I feel the need of a male friend (or, as stated above, a lesbian with bad taste in movies and good taste in television - and maybe middling taste in novels) whom I see regularly, in whom I could confide if the need arose. This is not to say that I would confide. Daniel and I occasionally have deep conversations about our lives, but we mostly just coexist well together and find that satisfactory.

Amber and I have to do this the organic way, because I doubt I would again have the luck to find a friend by pestering people online. The trouble becomes that I do not know where in the world we would find such a friend. We participate in no regular clubs (we went to a Kurt Vonnegut pizza party at the local library, but it was attended by three Bard kids, a late middle aged woman, and a former professor; no one I would call a potential friend). We do not play any sports, though Amber mentions my running and suggests I could hang out around a track (wrong kind of running and not compatibility enough of interests inherently). Our leisure activities tend to be solitary and private - art and writing, video games, baking. Otherwise, we are nowhere that friends might appear.

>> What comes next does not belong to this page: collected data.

-- ==== Sys2Proof/Laws/State.lean ====
section
/-! SUPPORT. Laws of the state: what each named update leaves alone, and what a register reads after a write. -/

namespace Sys2Proof.Machine

/-! ### What each update of the shared part leaves alone -/

@[simp] theorem wr_frame (s : State) (p off : Nat) (v : Word) :
    (wr s p off v).sgl = s.sgl ∧ (wr s p off v).mem = s.mem ∧ (wr s p off v).flt = s.flt ∧ (wr s p off v).fch = s.fch ∧
    (wr s p off v).map = s.map ∧ (wr s p off v).str = s.str ∧ (wr s p off v).fer = s.fer ∧ (wr s p off v).key = s.key ∧
    (wr s p off v).mte = s.mte ∧ (wr s p off v).nel = s.nel ∧ (wr s p off v).dis = s.dis ∧ (wr s p off v).cvn = s.cvn ∧
    (wr s p off v).hst = s.hst ∧ (wr s p off v).bot = s.bot ∧ (wr s p off v).prg = s.prg ∧ (wr s p off v).tol = s.tol ∧
    (wr s p off v).pwr = s.pwr ∧ (wr s p off v).spn = s.spn ∧ (wr s p off v).pending = s.pending ∧ (wr s p off v).com.chip = s.com.chip ∧
    (wr s p off v).com.time = s.com.time ∧ (wr s p off v).com.slew = s.com.slew ∧ (wr s p off v).com.lbFired = s.com.lbFired ∧ (wr s p off v).com.epochs = s.com.epochs ∧
    (wr s p off v).com.log = s.com.log ∧ (wr s p off v).com.since = s.com.since ∧ (wr s p off v).com.stamp = s.com.stamp ∧ (wr s p off v).com.smart = s.com.smart ∧
    (wr s p off v).com.async = s.com.async ∧ (wr s p off v).com.injecting = s.com.injecting ∧ (wr s p off v).com.hmb = s.com.hmb ∧ (wr s p off v).com.outbox = s.com.outbox ∧
    (wr s p off v).com.bus = s.com.bus ∧ (wr s p off v).com.answer = s.com.answer ∧ (wr s p off v).com.free = s.com.free :=
  ⟨rfl, rfl, rfl, rfl, rfl, rfl, rfl, rfl, rfl, rfl, rfl, rfl, rfl, rfl, rfl, rfl, rfl, rfl, rfl, rfl, rfl, rfl, rfl, rfl, rfl, rfl, rfl, rfl, rfl, rfl, rfl, rfl, rfl, rfl, rfl⟩

@[simp] theorem wrForce_frame (s : State) (p off : Nat) (v : Word) :
    (wrForce s p off v).sgl = s.sgl ∧ (wrForce s p off v).mem = s.mem ∧ (wrForce s p off v).flt = s.flt ∧ (wrForce s p off v).fch = s.fch ∧
    (wrForce s p off v).map = s.map ∧ (wrForce s p off v).str = s.str ∧ (wrForce s p off v).fer = s.fer ∧ (wrForce s p off v).key = s.key ∧
    (wrForce s p off v).mte = s.mte ∧ (wrForce s p off v).nel = s.nel ∧ (wrForce s p off v).dis = s.dis ∧ (wrForce s p off v).cvn = s.cvn ∧
    (wrForce s p off v).hst = s.hst ∧ (wrForce s p off v).bot = s.bot ∧ (wrForce s p off v).prg = s.prg ∧ (wrForce s p off v).tol = s.tol ∧
    (wrForce s p off v).pwr = s.pwr ∧ (wrForce s p off v).spn = s.spn ∧ (wrForce s p off v).pending = s.pending ∧ (wrForce s p off v).com.chip = s.com.chip ∧
    (wrForce s p off v).com.time = s.com.time ∧ (wrForce s p off v).com.slew = s.com.slew ∧ (wrForce s p off v).com.lbFired = s.com.lbFired ∧ (wrForce s p off v).com.epochs = s.com.epochs ∧
    (wrForce s p off v).com.log = s.com.log ∧ (wrForce s p off v).com.since = s.com.since ∧ (wrForce s p off v).com.stamp = s.com.stamp ∧ (wrForce s p off v).com.smart = s.com.smart ∧
    (wrForce s p off v).com.async = s.com.async ∧ (wrForce s p off v).com.injecting = s.com.injecting ∧ (wrForce s p off v).com.hmb = s.com.hmb ∧ (wrForce s p off v).com.outbox = s.com.outbox ∧
    (wrForce s p off v).com.bus = s.com.bus ∧ (wrForce s p off v).com.answer = s.com.answer ∧ (wrForce s p off v).com.free = s.com.free :=
  ⟨rfl, rfl, rfl, rfl, rfl, rfl, rfl, rfl, rfl, rfl, rfl, rfl, rfl, rfl, rfl, rfl, rfl, rfl, rfl, rfl, rfl, rfl, rfl, rfl, rfl, rfl, rfl, rfl, rfl, rfl, rfl, rfl, rfl, rfl, rfl⟩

And yes, it has to be a plural friendship. I do not feel capable of being close friends with someone who was not similarly interested in palling around with Amber. She is one of the best people I've ever met, so disliking her is surely the sign of a personality deformation that would signal an irremediable incompatibility. This is especially so because I most enjoy spending time with Amber, even and especially after five years of daily contact, and would not choose to leave her at home if there is a possibility of all being together.

(This is not to say that I am not a raging hypocrite to find companionability with only one member of a couple. For years, Amber and I tolerated Dan Jurow for the sake of being around Holly - and he turned out to solicit children on the internet, so we were obviously justified in finding him unsettling. Clearly, though, we cannot exactly be best buddies with someone whose partner drives us crazy, as I am sure some of my partners have driven my potential friends away.)

A Series of Proposed Solutions

Amber suggests the potential of some of the younger couples in our development - four former Bard grad students in one apartment, a couple that always leaves their window open so their cat can meow at birds - but quickly revises that they are too close. We want a friend, but we do not want them to bother us. Anyone knocking on our door too early or too late (or when we don't want to see anyone) had better be telling us the building is on fire. Also, we've been around these people for years and have only extended occasional nods or, once, the polite question as to whether they knew their cat was roaming around outside, chirping at the bird feeder.

Amber is in school again to be a vet tech (or more) and is seemingly popular there, but it is popularity among wowed eighteen-year-olds, who are nearly agog that she has a work ethic and brain. I've met a few of them, but they just read a young to me, not yet ripe for a friendship with someone as decrepit as me. I remember with some embarrassment being that age, being the boy with whom they would be passing friends.

Amber is chummy with one of her coworkers, but has not been able to work with her for months and has barely seen her since. I go out of my way to be friendly but not friends with people at my job. We are not compatible outside of staff meetings - no matter how often they try to host get-togethers at local restaurants - and I prefer to keep the strata of my life separate for a similar reason that I wouldn't want a new friend in my development.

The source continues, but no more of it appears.